Nesse contexto, o homem de conhecimento, que tenta apreender as coisas como são, objetivamente, fica em desvantagem com relação ao demagogo, na medida em que este, ao proceder em conformidade com os desejos das pessoas, consegue maior adesão às suas idéias. Por isso o prisioneiro que retorna a caverna com o objetivo de libertar os seus companheiros das ilusões do mundo sensível é hostilizado, agredido e morto.

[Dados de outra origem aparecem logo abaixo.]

-- ==== Sys2Proof/Machine/MemorySystem.lean ====
section
/-!
DEFINITION. What the memory system does on its own: placement epochs and moves (R206, R207), patrol scrub (R212 to R215) and the
retirement of extents (R216).
-/
namespace Sys2Proof.Machine

/-! ### Moves (R206, R207) -/

/-- The tensor whose committed map names an extent, with the position of the extent in it. -/
def Device.mapped (d : Device) (x : Nat) : Option (Nat × Tensor × Nat) :=
  d.tensors.findSome? fun e =>
    if e.2.committed then (e.2.extents.findIdx? (· = x)).map fun i => (e.1, e.2, i) else none

/-- Whether placement may move an extent: not pinned, REUSE not 0, no move of it in progress. -/
def Device.movable (d : Device) (x : Nat) : Bool :=
  match d.mapped x with
  | some (_, t, _) => !t.pinned && t.reuse ≠ some 0 && !d.mem.moves.any fun m => m.from_ = x
  | none => false

/-- Extents that a lot's moves of one epoch may take: 256 MiB. -/
def moveBudget : Nat := 128

/-- The usable stack with the lowest count that has a FREE extent. -/
def Device.quietStack (d : Device) (counts : List Nat) (but : Nat) : Option Nat :=
  ((List.range Config.memStacks).filter fun m => m ≠ but && d.freeIn m ≠ 0).foldl (fun (b : Option Nat) m => match b with
    | none => some m
    | some x => if counts.getD m 0 < counts.getD x 0 then some m else some x) none

/-- Starts a move of an extent to a stack: a FREE extent is taken for the copy (R207). -/
def Device.startMove (d : Device) (x m : Nat) : Device :=
  match d.mapped x with
  | none => d
  | some (key, _, i) =>
    let (y, d) := d.giveExtent m (.lot (tensorLot key))
    let d := d.moveTraffic x y
    { d with mem := { d.mem with moves := d.mem.moves ++ [{ tensor := key, index := i, from_ := x, to_ := y }] } }

/-- Extents with their traffic, most traffic first. -/
def byTraffic (ts : List (Nat × Nat)) : List (Nat × Nat) :=
  ts.foldl (fun acc t => (acc.filter fun x => x.2 ≥ t.2) ++ [t] ++ acc.filter fun x => x.2 < t.2) []

/-- Moves extents off one stack until it is within 10% of the mean of the counts or the budget is spent. -/
def Device.relieve (total m : Nat) : List (Nat × Nat) → Device × List Nat × Nat → Device × List Nat × Nat
  | [], acc => acc
  | (x, t) :: rest, (d, counts, budget) =>
    if budget = 0 || counts.getD m 0 * 200 ≤ total * 11 then (d, counts, budget)
    else
      match if extentStack x = m && d.movable x then d.quietStack counts m else none with
      | none => Device.relieve total m rest (d, counts, budget)
      | some k =>
        let counts := (counts.set m (counts.getD m 0 - t)).set k (counts.getD k 0 + t)
        Device.relieve total m rest (d.startMove x k, counts, budget - 1)

/-- TIME ticks of a placement epoch (R206). -/
def epochTicks : Nat := 1000000

/-- The counts of one epoch with those that an operand adds, number by number. -/
def addCounts (ts : Table Nat) (more : List (Nat × Nat)) : Table Nat :=
  more.foldl (fun t x => Tab.put 0 (Tab.look 0 t x.1 + x.2) t x.1) ts

/-- PLACEMENT_EPOCH: at the end of an epoch of TIME, from what the stacks served and what the extents took in it (R206); the counts then start afresh.
`lines` and `traffic` give what no row shows: the lines that each stack served, and each extent took, for operand fetches of kernels that missed in
local store (R223). Assumption 76, DESIGN CHOICE. -/
def execPlacementEpoch (lines : List Nat) (traffic : List (Nat × Nat)) (s : State) : Out :=
  s.onDev fun d =>
    if !d.running || d.time / epochTicks = d.mem.epoch then d
    else
      let counts := (List.range Config.memStacks).map fun m => Tab.look 0 d.mem.served m + lines.getD m 0
      let traffic := byTraffic (addCounts d.mem.traffic traffic)
      let d := { d with mem := { d.mem with epoch := d.time / epochTicks, served := [], traffic := [] } }
      let total := counts.sum
      ((List.range Config.memStacks).foldl (fun (acc : Device × List Nat × Nat) m =>
        if counts.getD m 0 * 80 > total * 5 then Device.relieve total m traffic acc else acc) (d, counts, moveBudget)).1

/-- Replaces one extent of a tensor by a blank one that receives its content, poison included (R207, R216). -/
def Device.replaceExtent (d : Device) (key index x y : Nat) : Device :=
  let d := d.demand ((d.mem.faulty.map fun w => w.1).filter fun a => a / Config.extentBytes = x)
  let d := ((d.zeroExtent y).copyExtent x y).movePoison x y
  d.modTensor key fun t => { t with extents := t.extents.set index y, planGen := (t.planGen + 1) % 2 ^ 16 }

/-- EXTENT_MOVE: the copy of an extent is complete and the map names it (R207). A move that a commit, a pin or a write has abandoned is not in
progress. `errors` strike memory before it (R212). -/
def execExtentMove (extent : Nat) (errors : List CodewordError) (s : State) : Out :=
  s.onDev fun d =>
    match d.mem.moves.find? fun m => m.from_ = extent with
    | none => d
    | some m =>
      if !d.running then d
      else
        let d := d.strike errors
        let d := { d with mem := { d.mem with moves := d.mem.moves.filter fun (x : Move) => x.from_ ≠ extent } }
        (d.replaceExtent m.tensor m.index m.from_ m.to_).releaseExtents [m.from_]

/-! ### Retirement (R216) -/

/-- A MEMORY event about an extent (R384): 1 retired, 2 retirement delayed. -/
def Device.extentEvent (d : Device) (x code : Nat) : Device :=
  d.raiseMgmt (srcStack (extentStack x)) 5 (toLE 8 (x * Config.extentBytes) ++ toLE 1 code)

/-- An event reports once that the retirement of a pinned or SYSTEM extent is delayed (R216). -/
def Device.delayRetire (d : Device) (x : Nat) : Device :=
  if d.mem.retireTold.contains x then d
  else { d with mem := { d.mem with retireTold := d.mem.retireTold ++ [x] } }.extentEvent x 2

/-- Retires an extent that is due: a FREE one at once, one of an unpinned tensor by a move to a FREE extent. A pinned or SYSTEM extent
stays marked; where no FREE extent exists, and while a command still stages the extent, retirement waits. Assumption 74, DESIGN CHOICE. -/
def Device.retire (d : Device) (x : Nat) : Device :=
  match d.owner x with
  | .retired => d.unmarkRetire x
  | .free => ((d.unmarkRetire x).setOwner x .retired).extentEvent x 1
  | .system => d.delayRetire x
  | .lot tag =>
    match d.mapped x with
    | none => d
    | some (key, t, i) =>
      if t.pinned then d.delayRetire x
      else
        match d.chooseStack t.stackIds none (some (extentStack x)) with
        | none => d
        | some m =>
          let moves := d.mem.moves.filter fun (v : Move) => v.from_ = x
          let d := { d with mem := { d.mem with moves := d.mem.moves.filter fun (v : Move) => v.from_ ≠ x } }
          let (y, d) := d.giveExtent m (.lot tag)
          ((d.moveTraffic x y).replaceExtent key i x y).releaseExtents (x :: moves.map fun (v : Move) => v.to_)

/-- EXTENT_RETIRE: acts on an extent that is due to be retired. -/
def execExtentRetire (extent : Nat) (s : State) : Out :=
  s.onDev fun d => if d.running && d.mem.retireWait.contains extent then d.retire extent else d

/-! ### Patrol scrub (R212 to R215) -/

/-- The next codeword of the pass (R215): FREE and RETIRED extents are skipped. -/
def Device.scrubNext (d : Device) : Option Nat :=
  let a := d.mem.scrubPos
  (d.mem.owners.find? fun o => a / Config.extentBytes ≤ o.1 && (match o.2 with | .lot _ => true | .system => true | _ => false)).map fun o =>
    max a (o.1 * Config.extentBytes)

/-- PATROL_SCRUB: an error strikes, if it has bad symbols, and the scrub reads the next codeword of its pass, as UMBER traffic. A pass reads
every codeword of the extents in use once; the next one starts with the next PERIOD of TIME (R215). -/
def execPatrolScrub (addr badSymbols : Nat) (other : Option Bytes) (s : State) : Out :=
  s.onDev fun d =>
    if !d.running then d
    else
      let d := d.strike (if badSymbols = 0 then [] else [{ addr := addr, bad := badSymbols, other := other }])
      if !d.mem.scrubOn then d
      else
        match d.scrubNext with
        | none => { d with mem := { d.mem with scrubPos := Config.memTop } }
        | some a => ({ d with mem := { d.mem with scrubPos := a + 64 } }.stackLines systemTag a 1 3).meetError true a

end Sys2Proof.Machine
end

Por isso o filósofo é uma exceção no contexto social. Como ele não age por interesse, mas por princípios, voltado para valores universais de beleza e justiça, poucos lhe dão ouvidos. Essa característica moral decorreria, segundo Platão, do fato de a alma humana, antes de incorporar, ter coabitado com as IDEIAS (formas ou essências perfeitas) e, após passar pelo processo traumático de incorporação, haver se esquecido do que contemplara. O filósofo seria aquele sujeito capaz de lembrar o que sua alma conhecera. Esse entendimento (teoria da reminiscência) está descrito no “MITO DE ER”, constante no livro X de “A República”, que podemos interpretar como a capacidade que o homem possui de elaborar pensamentos universais ao exercitar a atividade racional.
O certo é que, para Platão, esse nível de conhecimento (episteme) é prerrogativa de quem se dedica às atividades intelectuais. É preciso abandonar as impressões equívocas e sedutoras causadas pela sensibilidade para se conhecer a verdade. Embora todos os seres humanos queiram o BEM (os que praticam o mal o fazem por ignorância, pois acreditam que ele é o bem), o VERDADEIRO e o BELO, enquanto motivações universais para o agir humano neste mundo, nem todos estão aptos para alcançá-los. É nesse contexto que as tarefas de governar e educar as pessoas seriam próprias do filósofo, o único capaz de zelar pelo interesse comum da sociedade, posto que os demais, como os prisioneiros da caverna, estariam presos a interesses pessoais, egocêntricos e mesquinhos.
Somente quem é capaz de ultrapassar as determinações individuais e subjetivas e alcançar o BELO em si, o VERDADEIRO em si e o BEM em si seria capaz de governar com justiça. Essa é a razão que fez Platão identificar a figura do governante com a do filósofo.